Except, of course, for the matter of his missing daughter.
Colin had already taken a seat behind his mammoth desk. Under normal circumstances, D.D. thought, he would’ve been considered good-looking. Close-cropped sandy-blond hair, intense blue eyes, trim, athletic figure. Work-hard, play-hard kind of guy.
His mouth, however, was set too hard and thin. Not cruel, but grim. And his face, upon closer inspection, was holl
owed out. A workaholic under more than his usual load of stress. A man watching helplessly as his family fell apart.
He didn’t offer water or coffee. He just sat, the desk an obvious shield before him, as he stared at D.D. and waited for her to speak.
Pam took one of the wingback chairs from the seating area and dragged it over. Perfectly calm and unruffled, she gestured for D.D. to take a seat. Then she dragged over a second chair for herself.
True to her word, D.D. waited for Pam to take the lead. Which, given how hard Colin was staring at her—as if already he considered D.D. the enemy—was definitely the right approach.
“How is Pauline?” Pam asked after a moment. She took her time getting settled into her seat, making herself comfortable. In contrast to Colin’s grim features, she appeared relaxed, engaged; she could’ve been meeting old friends for brunch.
“How do you think?” Colin bit out, eyes blazing. “Especially given . . . yesterday.”
“Did you know Devon Goulding, Colin? Ever frequent Tonic bar, recognize his picture on the news—”
“You mean other than he’s a perfect match for the guy who abducted my daughter?”
“Sergeant Detective D. D. Warren”—Pam turned abruptly—“can you please tell Mr. Summers what you found in Devon Goulding’s house?”

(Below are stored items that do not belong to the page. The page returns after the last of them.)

theorem test_A53_l_muld :
    runs { cpu withMac [(4, 0xFFFFFFFF), (5, 0x00000002)] with machi := 0x11111111, maclo := 0x22222222 } (.lMuld 4 5)
      (fun t => !t.cy && !t.ov && t.mac == 0xFFFFFFFFFFFFFFFE && t.pc == 0x2004) = true := by
  decide +kernel

theorem test_A54_l_muldu :
    runs { cpu withMac [(4, 0xFFFFFFFF), (5, 0x00000002)]
        with machi := 0x00000000, maclo := 0x00000000 } (.lMuldu 4 5)
      (fun t => !t.cy && !t.ov && t.mac == 0x00000001FFFFFFFE && t.pc == 0x2004) = true := by
  decide +kernel

theorem test_A57_l_div :
    runs (cpu Platform.config [(4, 0xFFFFFFF9), (5, 0x00000002)]) (.lDiv 3 4 5)
      (fun t => t.reg 3 == 0xFFFFFFFD && !t.ov && t.pc == 0x2004) = true := by
  decide +kernel

theorem test_A58_l_div :
    runs (cpu Platform.config [(4, 0x00000007), (5, 0xFFFFFFFE)]) (.lDiv 3 4 5)
      (fun t => t.reg 3 == 0xFFFFFFFD && !t.ov && t.pc == 0x2004) = true := by
  decide +kernel

theorem test_A62_l_divu :
    runs (cpu Platform.config [(4, 0xFFFFFFF9), (5, 0x00000002)]) (.lDivu 3 4 5)
      (fun t => t.reg 3 == 0x7FFFFFFC && !t.cy && !t.ov && t.pc == 0x2004) = true := by
  decide +kernel

theorem test_A64_l_extbs :
    runs (cpu Platform.config [(4, 0x12345680)]) (.lExtbs 3 4)
      (fun t => t.reg 3 == 0xFFFFFF80 && t.pc == 0x2004) = true := by
  decide +kernel

theorem test_A65_l_extbz :
    runs (cpu Platform.config [(4, 0x12345680)]) (.lExtbz 3 4)
      (fun t => t.reg 3 == 0x00000080 && t.pc == 0x2004) = true := by
  decide +kernel

theorem test_A66_l_exths :
    runs (cpu Platform.config [(4, 0x12348000)]) (.lExths 3 4)
      (fun t => t.reg 3 == 0xFFFF8000 && t.pc == 0x2004) = true := by
  decide +kernel

theorem test_A67_l_exthz :
    runs (cpu Platform.config [(4, 0x12348000)]) (.lExthz 3 4)
      (fun t => t.reg 3 == 0x00008000 && t.pc == 0x2004) = true := by
  decide +kernel

theorem test_A68_l_extws :
    runs (cpu Platform.config [(4, 0x80000000)]) (.lExtws 3 4)
      (fun t => t.reg 3 == 0x80000000 && t.pc == 0x2004) = true := by
  decide +kernel

theorem test_A69_l_extwz :
    runs (cpu Platform.config [(4, 0x80000000)]) (.lExtwz 3 4)
      (fun t => t.reg 3 == 0x80000000 && t.pc == 0x2004) = true := by
  decide +kernel

theorem test_A73_l_ff1 :
    runs (cpu Platform.config [(4, 0x00F0F000)]) (.lFf1 3 4)
      (fun t => t.reg 3 == 0x0000000D && t.pc == 0x2004) = true := by
  decide +kernel

theorem test_A77_l_fl1 :
    runs (cpu Platform.config [(4, 0x00F0F000)]) (.lFl1 3 4)
      (fun t => t.reg 3 == 0x00000018 && t.pc == 0x2004) = true := by
  decide +kernel

theorem test_M2_l_lbs :
    runs (withBytes (cpu Platform.config [(4, 0x00003000)])) (.lLbs 3 4 0)
      (fun t => t.reg 3 == 0xFFFFFF80 && t.pc == 0x2004) = true := by
  decide +kernel

theorem test_M4_l_lbs :
    runs (withBytes (cpu Platform.config [(4, 0x00003006)])) (.lLbs 3 4 0xffff)
      (fun t => t.reg 3 == 0x0000007F && t.pc == 0x2004) = true := by
  decide +kernel

theorem test_M5_l_lhz :
    runs (withBytes (cpu Platform.config [(4, 0x00003000)])) (.lLhz 3 4 0)
      (fun t => t.reg 3 == 0x00008001 && t.pc == 0x2004) = true := by
  decide +kernel

theorem test_M6_l_lhs :
    runs (withBytes (cpu Platform.config [(4, 0x00003000)])) (.lLhs 3 4 0)
      (fun t => t.reg 3 == 0xFFFF8001 && t.pc == 0x2004) = true := by
  decide +kernel

theorem test_M11_l_lwz :
    runs (withBytes (cpu Platform.config [(4, 0x0000B000)])) (.lLwz 3 4 0x8000)
      (fun t => t.reg 3 == 0x80010283 && t.pc == 0x2004) = true := by
  decide +kernel

theorem test_M10_l_lws :
    runs (withBytes (cpu Platform.config [(4, 0x00003000)])) (.lLws 3 4 4)
      (fun t => t.reg 3 == 0xFF7F0001 && t.pc == 0x2004) = true := by
  decide +kernel

theorem test_M12_l_lf :
    runs (withBytes (cpu Platform.config [(4, 0x00003000)])) (.lLf 3 4 0)
      (fun t => t.reg 3 == 0x80010283 && t.pc == 0x2004) = true := by
  decide +kernel
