-- ==== Sys2Proof/Machine/Params.lean ====
section
/-! DEFINITION. The named literals of the block: the constants of 00_scope.md R5 that the source fixes (unaudited, U12). -/

namespace Sys2Proof.Machine.Params

/-- COIL_RESET (R5): Coil Position at first use. -/
def coilReset : CoilBits := 0b0001
/-- ENC_RELEASED (R5): the "both released" pattern, and ENC_PREV's reset value. -/
def encReleased : EncSample := 0b11
/-- ENC_FIRST (R5): the "first-active" pattern. -/
def encFirst : EncSample := 0b01
/-- The "second-active" pattern (43_inputs.md R166, the spec's reading by elimination, D21). -/
def encSecond : EncSample := 0b10
/-- SETTLE_TICKS (R5): the wait after each motor step. -/
def settleTicks : Duration := 2
/-- The pattern that clears the coil port: all lines de-energized (42_stepper.md R144). -/
def coilsCleared : CoilBits := 0b0000
/-- The output-mode bits STEP_INIT writes (R150). -/
def coilOeAll : CoilBits := 0b1111
/-- The direction byte of +1, clockwise (30_encoding.md R75). -/
def dirPlusOne : DirByte := 0x01
/-- The direction byte of -1, counterclockwise (R75). -/
def dirMinusOne : DirByte := -1
/-- The rate byte of SLOW (R75). -/
def rateSlow : RateByte := 0x00
/-- The rate byte of FAST (R75). -/
def rateFast : RateByte := 0x01
/-- STEP_CONTRACT_MIN (R5): the contract's least step count; not enforced (42_stepper.md R146). -/
def stepContractMin : Nat := 1
/-- STEP_CONTRACT_MAX (R5): the contract's greatest step count; not enforced (R146). -/
def stepContractMax : Nat := 200

end Sys2Proof.Machine.Params
end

D.D. startled. She had no intention of giving up any such information. But Colin was already leaning forward, face nearly feverish. He wasn’t going to back off, she realized. He believed they knew something and were intentionally keeping him in the dark. As long as that was the case, they would get nothing from him and go nowhere in this interview. She’d agreed to let the victim advocate take the lead, so Pam Mason had made the executive decision: Sometimes you gotta pay to play. They would pay Colin Summers with this information. And hope he returned the favor.
“We found photos,” D.D. offered, “belonging to a young woman he was clearly stalking. We also found driver’s licenses hidden away in his bedroom. We have yet to locate either woman from the licenses.”